Рецензия Александра Евсюкова не рекомендательная — в ней есть зачатки анализа, хотя зачатки эти то и дело заслоняются приговорами и пожеланиями. С самого начала: «У каждого большого писателя есть своя тема. Критики нередко путают ее с антуражем. Но, конечно, автор достоверной прозы вовсе не обязан все время писать только про врачей или банковских служащих, учителей или солдат срочной службы. Однако внутри него пульсом бьется та необходимость выразить, воплотить и сделать реальным свое видение окружающей жизни, свою трактовку законов мироздания. Пожалуй, именно эта внутренняя необходимость прежде всего и побуждает к творческому росту как молодых, так и маститых авторов, отправляет их на поиск сюжетов, героев и единственно верных интонаций и слов.

А если этой внутренней темы нет? Есть многое другое: писательские “мускулы”, жизненный опыт, способность к проникновению в подоплеку поступков и событий, сочувствие к таким нескладным людским судьбам. <…> Но вот собрать все предпосылки воедино и выдать целостную вещь, оказывается, крайне сложно». 

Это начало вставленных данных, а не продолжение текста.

-- ==== Sys2Proof/Certificates/Slice0/Obligations.lean ====
section
/-!
DEFINITION. The statements for the provers.
-/

open Sys2Proof Sys2Proof.Machine

/-! ### The block as a whole -/

/-- One step with command c at the front of the queue is exec of c on the state with the rest of the queue.
The model's own readings in it: log entry 10. -/
def Obligations.StepRunsTheFrontCommand : Prop :=
  ∀ (c : Instr) (s : State), step { s with pending := c :: s.pending } = exec c s

/-- On an empty queue one SM tick passes: with the SM clock the timestamp counter advances by one; the sub-count advances, or, at
the end of a period of HT, starts again at 0 with one Headland tick more; where PLL-M is locked a period has 6000 SM ticks.
Without the SM clock nothing moves. The parts named may change besides, by what R127, R148, R387, R403, R429, R448, R459, R502, R537 and R544 let a
tick do.
That the idle block ticks is the model's choice (log entry 2). -/
def Obligations.IdleStepIsOneTick : Prop :=
  ∀ s : State, s.pending = [] →
    ∃ t, step s = .next t ∧ Same [.clk, .arr, .therm, .buf, .pwr, .host, .mport, .mgmt, .int, .fresh] s t ∧
      (s.hasSm = false → t = s) ∧
      (s.hasSm = true →
        t.clk.tsc = s.clk.tsc + 1#64 ∧
        (s.clk.htSub + 1 < s.htPeriod →
          (s.buf.part = none → t.clk = { s.clk with tsc := s.clk.tsc + 1#64, htSub := s.clk.htSub + 1 } ∧ t.buf = s.buf) ∧
            t.clk.htSub = s.clk.htSub + 1 ∧ t.host = s.host ∧ t.mport = s.mport ∧
            (s.isOn .th = false → t.therm = s.therm) ∧
            ((∀ i < 36, (s.cluster i).iso = none) → t.arr = s.arr ∧ t.pwr = s.pwr)) ∧
        (s.htPeriod ≤ s.clk.htSub + 1 →
          t.clk = { s.clk with
            tsc := s.clk.tsc + 1#64, htSub := 0, ht := s.clk.ht + 1, htLog := t.clk.htLog, closing := t.clk.closing } ∧
            t.host = { s.host with gIn := t.host.gIn, stall := t.host.stall, gMach := 0#8 } ∧
            (t.host.stall = s.host.stall ∨ t.host.stall = none)) ∧
        (s.clk.pllm = .locked → s.htPeriod = 6000))

/-- Every command completes in every state: exec answers a next state, no fault and no refusal, and the queue of the commands that
wait is left as it was. What each command does where its own conditions hold, the statements below say. -/
def Obligations.EveryCommandCompletes : Prop :=
  ∀ (c : Instr) (s : State), ∃ t, exec c s = .next t ∧ t.pending = s.pending

/-! ### Resets and clock (chapters 02, 19) -/

/-- The resets complete (R460, R485, R559, R613): each leaves the reset state with its own cause in STICKY and its own source
in WAKE_REC, and keeps what is not volatile; the watchdog acts only while MC is On and does not wait for a granted flash
bus. While RESET_N is low no clock runs.
The model's own readings in it: log entries 3, 5, 88, 104. -/
def Obligations.ResetsComplete : Prop :=
  (∀ s l, Completes (.powerOn l) s (s.Restarted l 0x0001#16 0x01#8)) ∧
  (∀ s l, Completes (.resetPin l) s (s.Restarted l 0x0002#16 0x02#8)) ∧
  (∀ s l, s.isOn .mc = true → s.coreWaits = false → Completes (.watchdog l) s (s.Restarted l 0x0004#16 0x07#8)) ∧
  (∀ s l, Completes (.brownRecover l) s (s.Restarted l 0x0008#16 0x06#8)) ∧
  (∀ s, Completes .resetAssert s fun t =>
    t.clk.inReset = true ∧ t.hasLk = false ∧ t.hasSm = false ∧ t.harrow = harrow0 ∧ t.buf = {} ∧ t.host.scratch = 0#32 ∧
      t.pwr.req = 0x08000#18 ∧ t.mport.flash = s.mport.flash ∧ t.mgmt.authCtr = s.mgmt.authCtr ∧ t.pending = s.pending)

/-- The PLL events complete (R50 to R52, R78, R87): the floor, the first lock, a relock with RELOCK_EVT and RELOCKS, a failed
lock with its log record where 2 ms have passed since LCLK became present, and the lock of PLL-E; each with what it leaves alone.
The model's own readings in it: log entry 13. -/
def Obligations.PllEventsComplete : Prop :=
  (∀ s, s.clk.pllm = .rising → s.hasSm = true →
    Completes .pllmFloor s fun t => t.clk = { s.clk with pllm := .floor } ∧ Same [.clk, .int] s t) ∧
  (∀ s, s.clk.pllm = .floor → s.hasSm = true → s.clk.lclkPresent = true → s.clk.relockDue = false →
    Completes .pllmLock s fun t =>
      t.clk.pllm = .locked ∧ t.clk.relocks = s.clk.relocks ∧ t.clk.relockEvt = s.clk.relockEvt ∧
      t.clk.plle = (if s.wantsPllE then .locking else s.clk.plle) ∧ t.spec.waiting = false ∧ t.clk.tsc = s.clk.tsc ∧
      Same [.clk, .spec, .int] s t) ∧
  (∀ s, s.clk.pllm = .floor → s.hasSm = true → s.clk.lclkPresent = true → s.clk.relockDue = true →
    Completes .pllmLock s fun t =>
      t.clk.pllm = .locked ∧ t.clk.coast = false ∧ t.clk.frozen = false ∧ t.clk.relockDue = false ∧
      t.clk.relockEvt = true ∧ t.clk.relocks = satInc s.clk.relocks ∧ t.clk.tsc = s.clk.tsc ∧
      Same [.clk, .spec, .mgmt, .pwr, .buf, .int] s t) ∧
  (∀ s, (s.clk.pllm = .rising ∨ s.clk.pllm = .floor) → s.hasSm = true → s.clk.lclkPresent = true →
    s.failDue = true → s.mgmt.logQ.length < 16 →
    Completes .pllFail s fun t =>
      t.clk = { s.clk with pllFailEvt := true, relockDue := true, failHt := none } ∧ s.Logged t 0x03#8 0x03#8 t.clkStat 0#32 0#32 ∧
      Same [.clk, .mgmt, .int] s t) ∧
  (∀ s, s.clk.plle = .locking → s.clk.pllm = .locked →
    Completes .plleLock s fun t =>
      t.clk.plle = .locked ∧ (s.pwr.phase = .idle → t.clk.holdClk = false) ∧ Same [.clk, .int] s t)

Далее: «Автор все время ищет не только верный тон, но и устойчивую отправную точку: “Начав бодро и как будто насмешливо рассказывать, вскоре принялась невесело чему-то удивляться, дальше и вовсе сбилась на плаксивый тон”. Или: “Но должно же со мной что-то происходить. Внутри. Должно же откликнуться как-то… Хотя бы подумать что-нибудь. Подобающее. Леша умер. Что-нибудь скорбное. Что-нибудь”. И зачастую эта нужная точка так и не находится. “Все ее сокровенное почему-то не поддавалось пересказу”». 

И в финале: «Остается надеяться, что внутренняя тема Дениса Гуцко еще прорвется и позволит ему заговорить более уверенно и внятно».

Что именно такое «своя тема», «внутренняя тема», я так до конца и не понял. Гуцко не философ, не политик, чтобы «выразить, воплотить и сделать реальным свое видение окружающей жизни, свою трактовку законов мироздания». А кто из русских писателей в художественных произведениях сделал то, что советует Денису Гуцко рецензент? Достоевскому, Толстому, Горькому, Солженицыну, Распутину, Прилепину потребовалось для этого уйти в иные сферы и рода литературы. 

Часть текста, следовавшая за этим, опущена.